Requirement:
Exact reproduction required: the lines below from the line with "(crossLatch ev .timeout .timeout" to the line with "if evHas ev .msl", both ends included, and no others.

Available data:
[Start of section]

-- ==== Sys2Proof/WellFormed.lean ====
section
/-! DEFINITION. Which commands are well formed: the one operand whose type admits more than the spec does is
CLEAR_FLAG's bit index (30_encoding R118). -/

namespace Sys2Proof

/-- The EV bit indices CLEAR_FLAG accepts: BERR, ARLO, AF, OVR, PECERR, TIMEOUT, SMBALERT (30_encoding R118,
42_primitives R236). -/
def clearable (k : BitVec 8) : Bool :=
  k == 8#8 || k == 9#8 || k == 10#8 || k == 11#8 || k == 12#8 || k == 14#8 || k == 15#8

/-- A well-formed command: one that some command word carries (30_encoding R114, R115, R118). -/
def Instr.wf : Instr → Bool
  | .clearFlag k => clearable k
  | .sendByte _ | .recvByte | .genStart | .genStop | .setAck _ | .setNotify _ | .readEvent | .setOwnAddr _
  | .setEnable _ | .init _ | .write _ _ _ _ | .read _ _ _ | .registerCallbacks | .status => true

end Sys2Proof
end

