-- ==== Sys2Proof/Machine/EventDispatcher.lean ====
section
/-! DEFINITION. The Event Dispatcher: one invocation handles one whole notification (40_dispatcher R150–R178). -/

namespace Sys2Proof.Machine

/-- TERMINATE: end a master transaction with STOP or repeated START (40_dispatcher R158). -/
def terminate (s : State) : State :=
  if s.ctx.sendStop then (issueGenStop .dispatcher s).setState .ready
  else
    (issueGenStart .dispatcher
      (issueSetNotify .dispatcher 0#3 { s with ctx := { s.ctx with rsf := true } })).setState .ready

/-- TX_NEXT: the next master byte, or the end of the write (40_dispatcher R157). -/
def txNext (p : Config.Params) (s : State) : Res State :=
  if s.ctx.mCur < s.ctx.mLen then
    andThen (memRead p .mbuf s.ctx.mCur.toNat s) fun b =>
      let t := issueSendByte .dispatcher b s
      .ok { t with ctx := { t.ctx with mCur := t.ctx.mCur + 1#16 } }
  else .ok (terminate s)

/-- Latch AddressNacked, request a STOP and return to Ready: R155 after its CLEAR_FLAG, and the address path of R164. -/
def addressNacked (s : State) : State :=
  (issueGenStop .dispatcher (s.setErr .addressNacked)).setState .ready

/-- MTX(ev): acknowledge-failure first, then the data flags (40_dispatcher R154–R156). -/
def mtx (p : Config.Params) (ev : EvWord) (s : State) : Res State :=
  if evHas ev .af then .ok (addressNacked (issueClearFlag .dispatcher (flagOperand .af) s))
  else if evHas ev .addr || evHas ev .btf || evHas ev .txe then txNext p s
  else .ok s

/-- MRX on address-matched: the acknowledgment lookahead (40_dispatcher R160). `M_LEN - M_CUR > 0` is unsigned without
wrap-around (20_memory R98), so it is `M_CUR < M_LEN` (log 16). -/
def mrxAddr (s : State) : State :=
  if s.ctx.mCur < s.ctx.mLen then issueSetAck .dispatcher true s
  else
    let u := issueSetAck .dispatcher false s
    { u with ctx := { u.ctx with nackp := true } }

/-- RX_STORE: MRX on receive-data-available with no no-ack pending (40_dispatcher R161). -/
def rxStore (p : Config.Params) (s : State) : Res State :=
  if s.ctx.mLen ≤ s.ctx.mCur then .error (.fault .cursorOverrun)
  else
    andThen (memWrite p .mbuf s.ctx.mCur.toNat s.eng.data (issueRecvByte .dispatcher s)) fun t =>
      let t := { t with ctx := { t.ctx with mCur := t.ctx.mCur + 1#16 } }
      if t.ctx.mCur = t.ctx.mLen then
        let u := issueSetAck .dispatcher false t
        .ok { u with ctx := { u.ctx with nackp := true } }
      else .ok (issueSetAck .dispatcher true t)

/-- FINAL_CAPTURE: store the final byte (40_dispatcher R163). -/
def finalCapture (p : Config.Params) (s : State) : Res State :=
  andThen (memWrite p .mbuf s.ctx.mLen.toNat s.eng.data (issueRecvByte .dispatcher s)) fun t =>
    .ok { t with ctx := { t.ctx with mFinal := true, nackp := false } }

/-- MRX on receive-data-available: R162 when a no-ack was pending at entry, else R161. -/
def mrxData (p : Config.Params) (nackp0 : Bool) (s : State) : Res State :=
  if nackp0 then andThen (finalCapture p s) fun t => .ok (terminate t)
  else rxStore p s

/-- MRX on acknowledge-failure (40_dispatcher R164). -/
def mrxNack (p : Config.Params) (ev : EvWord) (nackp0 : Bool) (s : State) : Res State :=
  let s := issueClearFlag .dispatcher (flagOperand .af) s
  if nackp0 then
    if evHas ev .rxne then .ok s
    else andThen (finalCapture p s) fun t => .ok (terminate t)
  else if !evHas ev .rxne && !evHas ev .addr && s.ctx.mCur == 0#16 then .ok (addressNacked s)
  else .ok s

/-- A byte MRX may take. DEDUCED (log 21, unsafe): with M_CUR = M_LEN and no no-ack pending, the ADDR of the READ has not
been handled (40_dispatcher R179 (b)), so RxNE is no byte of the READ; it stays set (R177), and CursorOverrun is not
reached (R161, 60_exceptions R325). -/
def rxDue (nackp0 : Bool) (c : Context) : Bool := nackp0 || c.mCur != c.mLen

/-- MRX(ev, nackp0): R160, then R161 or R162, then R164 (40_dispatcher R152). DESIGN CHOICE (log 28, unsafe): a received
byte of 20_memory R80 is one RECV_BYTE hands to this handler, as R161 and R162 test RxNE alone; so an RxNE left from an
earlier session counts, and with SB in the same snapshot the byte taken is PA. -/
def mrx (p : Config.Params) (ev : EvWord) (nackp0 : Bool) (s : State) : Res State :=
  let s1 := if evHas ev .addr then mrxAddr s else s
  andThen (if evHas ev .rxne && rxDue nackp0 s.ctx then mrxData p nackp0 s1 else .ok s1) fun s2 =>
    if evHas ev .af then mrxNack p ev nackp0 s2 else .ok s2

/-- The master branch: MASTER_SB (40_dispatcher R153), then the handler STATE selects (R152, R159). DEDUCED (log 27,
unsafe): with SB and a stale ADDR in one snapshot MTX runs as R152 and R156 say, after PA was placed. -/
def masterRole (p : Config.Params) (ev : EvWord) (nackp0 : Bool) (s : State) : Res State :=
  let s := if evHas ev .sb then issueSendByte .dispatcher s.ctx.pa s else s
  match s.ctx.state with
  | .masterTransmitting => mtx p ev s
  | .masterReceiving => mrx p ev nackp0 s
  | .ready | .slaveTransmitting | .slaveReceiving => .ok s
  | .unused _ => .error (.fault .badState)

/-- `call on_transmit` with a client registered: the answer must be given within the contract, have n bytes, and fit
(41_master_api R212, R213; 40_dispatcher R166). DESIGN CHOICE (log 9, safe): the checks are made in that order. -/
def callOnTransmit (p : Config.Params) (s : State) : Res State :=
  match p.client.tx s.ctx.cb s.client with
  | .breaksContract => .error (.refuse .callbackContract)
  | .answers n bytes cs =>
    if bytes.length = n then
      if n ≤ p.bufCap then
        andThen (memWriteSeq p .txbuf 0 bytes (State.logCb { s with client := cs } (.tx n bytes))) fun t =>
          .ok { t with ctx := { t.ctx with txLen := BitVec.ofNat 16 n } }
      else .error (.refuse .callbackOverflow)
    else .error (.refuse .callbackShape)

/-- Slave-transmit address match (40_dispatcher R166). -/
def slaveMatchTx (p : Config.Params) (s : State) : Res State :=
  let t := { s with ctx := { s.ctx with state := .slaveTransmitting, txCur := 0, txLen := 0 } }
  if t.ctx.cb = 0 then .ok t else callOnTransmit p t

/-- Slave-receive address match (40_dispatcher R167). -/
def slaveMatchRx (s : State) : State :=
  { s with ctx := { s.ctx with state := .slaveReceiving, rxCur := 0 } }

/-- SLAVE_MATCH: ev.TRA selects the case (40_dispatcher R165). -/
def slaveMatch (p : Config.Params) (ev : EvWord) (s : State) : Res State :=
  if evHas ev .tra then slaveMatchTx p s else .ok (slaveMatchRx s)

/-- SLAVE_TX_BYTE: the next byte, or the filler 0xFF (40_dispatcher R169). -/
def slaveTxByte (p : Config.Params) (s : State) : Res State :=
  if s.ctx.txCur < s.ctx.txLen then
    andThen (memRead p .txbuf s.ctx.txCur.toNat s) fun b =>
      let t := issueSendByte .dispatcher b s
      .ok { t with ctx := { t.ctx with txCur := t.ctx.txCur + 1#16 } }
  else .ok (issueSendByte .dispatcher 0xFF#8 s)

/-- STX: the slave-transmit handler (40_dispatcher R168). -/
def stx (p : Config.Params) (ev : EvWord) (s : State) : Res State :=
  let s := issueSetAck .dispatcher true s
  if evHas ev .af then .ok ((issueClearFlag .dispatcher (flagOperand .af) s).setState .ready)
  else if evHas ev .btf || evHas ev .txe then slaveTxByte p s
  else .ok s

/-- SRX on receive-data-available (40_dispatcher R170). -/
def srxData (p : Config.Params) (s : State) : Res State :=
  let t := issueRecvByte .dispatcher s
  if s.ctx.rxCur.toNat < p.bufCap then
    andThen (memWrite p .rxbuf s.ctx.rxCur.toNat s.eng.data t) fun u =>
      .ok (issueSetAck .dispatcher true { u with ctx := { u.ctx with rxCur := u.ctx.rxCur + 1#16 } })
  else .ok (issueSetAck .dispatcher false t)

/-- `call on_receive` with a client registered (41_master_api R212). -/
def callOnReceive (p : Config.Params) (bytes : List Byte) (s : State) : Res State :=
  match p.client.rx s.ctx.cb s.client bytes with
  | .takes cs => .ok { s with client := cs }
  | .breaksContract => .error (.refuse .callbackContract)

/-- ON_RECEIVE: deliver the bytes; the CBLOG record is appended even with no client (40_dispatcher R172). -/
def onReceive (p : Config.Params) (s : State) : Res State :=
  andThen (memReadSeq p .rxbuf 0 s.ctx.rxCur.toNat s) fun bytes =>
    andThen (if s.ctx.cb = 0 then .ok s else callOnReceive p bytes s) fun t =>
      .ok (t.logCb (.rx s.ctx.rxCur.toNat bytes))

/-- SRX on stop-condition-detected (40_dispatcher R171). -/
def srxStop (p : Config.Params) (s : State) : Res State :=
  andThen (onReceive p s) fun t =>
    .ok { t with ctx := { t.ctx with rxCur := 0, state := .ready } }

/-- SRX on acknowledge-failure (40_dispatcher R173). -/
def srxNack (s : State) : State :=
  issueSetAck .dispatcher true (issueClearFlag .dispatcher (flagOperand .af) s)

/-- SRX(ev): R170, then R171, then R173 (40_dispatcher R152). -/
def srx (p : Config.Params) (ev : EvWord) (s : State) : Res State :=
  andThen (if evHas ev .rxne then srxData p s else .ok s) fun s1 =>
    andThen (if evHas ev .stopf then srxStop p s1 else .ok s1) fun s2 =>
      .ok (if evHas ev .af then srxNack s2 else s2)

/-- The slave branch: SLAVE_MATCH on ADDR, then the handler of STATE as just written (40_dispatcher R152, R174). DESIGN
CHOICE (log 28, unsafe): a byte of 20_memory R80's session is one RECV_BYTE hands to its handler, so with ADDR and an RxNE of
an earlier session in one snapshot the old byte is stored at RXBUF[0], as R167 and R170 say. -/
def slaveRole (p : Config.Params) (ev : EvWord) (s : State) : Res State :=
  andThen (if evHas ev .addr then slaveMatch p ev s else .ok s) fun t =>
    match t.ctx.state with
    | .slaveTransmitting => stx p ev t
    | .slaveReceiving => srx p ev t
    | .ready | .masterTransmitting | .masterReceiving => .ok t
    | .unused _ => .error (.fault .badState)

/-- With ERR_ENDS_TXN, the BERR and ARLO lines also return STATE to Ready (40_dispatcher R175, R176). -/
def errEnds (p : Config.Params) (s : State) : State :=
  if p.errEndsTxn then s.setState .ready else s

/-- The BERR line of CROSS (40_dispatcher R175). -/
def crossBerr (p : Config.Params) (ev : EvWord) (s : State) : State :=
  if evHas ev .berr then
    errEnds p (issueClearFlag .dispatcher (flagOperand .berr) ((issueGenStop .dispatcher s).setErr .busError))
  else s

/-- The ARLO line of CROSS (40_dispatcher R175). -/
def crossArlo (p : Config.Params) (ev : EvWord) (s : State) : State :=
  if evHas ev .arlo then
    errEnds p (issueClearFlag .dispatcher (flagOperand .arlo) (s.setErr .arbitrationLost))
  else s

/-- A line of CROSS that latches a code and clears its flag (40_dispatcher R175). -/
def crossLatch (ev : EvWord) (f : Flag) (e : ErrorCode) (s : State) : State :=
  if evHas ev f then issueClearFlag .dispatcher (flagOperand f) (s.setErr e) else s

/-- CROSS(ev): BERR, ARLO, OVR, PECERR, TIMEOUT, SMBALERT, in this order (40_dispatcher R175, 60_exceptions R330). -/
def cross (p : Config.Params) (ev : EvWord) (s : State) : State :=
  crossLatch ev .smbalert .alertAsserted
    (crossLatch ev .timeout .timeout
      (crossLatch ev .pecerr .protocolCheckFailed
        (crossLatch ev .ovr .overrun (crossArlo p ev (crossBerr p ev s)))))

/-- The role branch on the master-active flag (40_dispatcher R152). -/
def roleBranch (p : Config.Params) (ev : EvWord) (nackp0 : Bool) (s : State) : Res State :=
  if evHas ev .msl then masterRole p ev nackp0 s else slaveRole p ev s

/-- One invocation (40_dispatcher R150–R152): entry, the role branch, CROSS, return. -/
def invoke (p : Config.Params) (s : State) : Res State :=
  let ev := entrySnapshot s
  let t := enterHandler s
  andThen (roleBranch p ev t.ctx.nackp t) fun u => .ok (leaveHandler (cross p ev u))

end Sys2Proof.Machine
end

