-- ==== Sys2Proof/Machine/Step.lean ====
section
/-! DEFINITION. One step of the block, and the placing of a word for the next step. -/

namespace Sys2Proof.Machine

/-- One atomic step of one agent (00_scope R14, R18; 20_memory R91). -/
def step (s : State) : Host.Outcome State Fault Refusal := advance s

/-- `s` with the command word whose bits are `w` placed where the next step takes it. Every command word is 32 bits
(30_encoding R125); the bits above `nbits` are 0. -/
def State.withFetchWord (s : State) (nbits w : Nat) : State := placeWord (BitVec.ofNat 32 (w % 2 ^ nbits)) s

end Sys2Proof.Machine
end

[End of section]

Answer space:
    (crossLatch ev .timeout .timeout
      (crossLatch ev .pecerr .protocolCheckFailed
        (crossLatch ev .ovr .overrun (crossArlo p ev (crossBerr p ev s)))))

/-- The role branch on the master-active flag (40_dispatcher R152). -/
def roleBranch (p : Config.Params) (ev : EvWord) (nackp0 : Bool) (s : State) : Res State :=
  if evHas ev .msl then masterRole p ev nackp0 s else slaveRole p ev s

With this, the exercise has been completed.